- ASSIGNED TASK: Counting task for the data below: how many lines hold the word "some"? Answer with the number only.

.....

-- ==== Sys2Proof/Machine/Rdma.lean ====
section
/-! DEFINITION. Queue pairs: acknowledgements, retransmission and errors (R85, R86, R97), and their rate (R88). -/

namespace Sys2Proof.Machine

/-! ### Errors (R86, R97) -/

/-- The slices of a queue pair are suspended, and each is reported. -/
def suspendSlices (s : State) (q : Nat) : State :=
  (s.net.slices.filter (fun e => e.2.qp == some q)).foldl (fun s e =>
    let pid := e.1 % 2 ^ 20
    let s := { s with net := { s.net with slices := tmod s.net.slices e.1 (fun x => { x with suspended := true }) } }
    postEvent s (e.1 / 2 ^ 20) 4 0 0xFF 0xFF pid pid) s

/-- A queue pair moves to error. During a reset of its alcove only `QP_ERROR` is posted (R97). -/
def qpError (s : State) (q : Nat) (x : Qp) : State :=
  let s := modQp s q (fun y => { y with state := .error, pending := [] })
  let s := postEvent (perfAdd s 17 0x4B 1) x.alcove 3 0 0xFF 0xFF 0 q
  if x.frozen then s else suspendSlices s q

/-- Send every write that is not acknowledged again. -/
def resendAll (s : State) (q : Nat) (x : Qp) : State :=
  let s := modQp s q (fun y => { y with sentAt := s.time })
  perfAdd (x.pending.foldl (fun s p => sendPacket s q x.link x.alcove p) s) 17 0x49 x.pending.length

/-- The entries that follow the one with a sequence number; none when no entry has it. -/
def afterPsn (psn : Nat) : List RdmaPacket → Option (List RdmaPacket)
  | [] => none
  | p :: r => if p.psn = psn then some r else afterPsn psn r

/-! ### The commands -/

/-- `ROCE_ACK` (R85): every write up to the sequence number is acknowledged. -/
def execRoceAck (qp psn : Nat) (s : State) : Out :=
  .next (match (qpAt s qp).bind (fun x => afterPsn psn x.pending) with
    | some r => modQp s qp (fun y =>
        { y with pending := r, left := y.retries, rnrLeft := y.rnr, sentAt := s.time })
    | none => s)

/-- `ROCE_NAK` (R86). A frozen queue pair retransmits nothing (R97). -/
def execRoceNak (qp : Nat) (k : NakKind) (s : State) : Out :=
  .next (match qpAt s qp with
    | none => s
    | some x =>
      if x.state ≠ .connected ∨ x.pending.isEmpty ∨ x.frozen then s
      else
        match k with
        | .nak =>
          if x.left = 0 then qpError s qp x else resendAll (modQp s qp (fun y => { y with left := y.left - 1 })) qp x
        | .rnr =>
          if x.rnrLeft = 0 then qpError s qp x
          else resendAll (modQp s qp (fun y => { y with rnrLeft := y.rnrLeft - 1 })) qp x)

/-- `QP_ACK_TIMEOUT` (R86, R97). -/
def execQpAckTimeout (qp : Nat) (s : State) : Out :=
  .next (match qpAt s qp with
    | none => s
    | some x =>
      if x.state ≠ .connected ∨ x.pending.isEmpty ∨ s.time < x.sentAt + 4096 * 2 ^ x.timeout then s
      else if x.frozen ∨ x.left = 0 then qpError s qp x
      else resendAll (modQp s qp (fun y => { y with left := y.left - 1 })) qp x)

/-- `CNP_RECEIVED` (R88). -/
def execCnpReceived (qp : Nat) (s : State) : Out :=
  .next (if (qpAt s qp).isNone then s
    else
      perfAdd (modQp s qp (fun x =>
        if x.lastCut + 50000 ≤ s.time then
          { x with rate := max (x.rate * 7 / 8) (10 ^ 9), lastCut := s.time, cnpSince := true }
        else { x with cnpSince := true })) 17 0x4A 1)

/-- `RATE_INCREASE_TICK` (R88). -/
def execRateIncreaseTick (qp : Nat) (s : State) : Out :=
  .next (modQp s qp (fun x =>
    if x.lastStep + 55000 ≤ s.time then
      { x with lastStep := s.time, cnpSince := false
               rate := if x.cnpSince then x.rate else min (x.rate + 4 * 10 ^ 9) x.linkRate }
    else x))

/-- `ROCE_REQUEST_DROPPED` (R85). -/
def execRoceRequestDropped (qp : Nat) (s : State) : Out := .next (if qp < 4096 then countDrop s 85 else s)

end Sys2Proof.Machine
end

.....

- PROBLEM SOLUTION: 5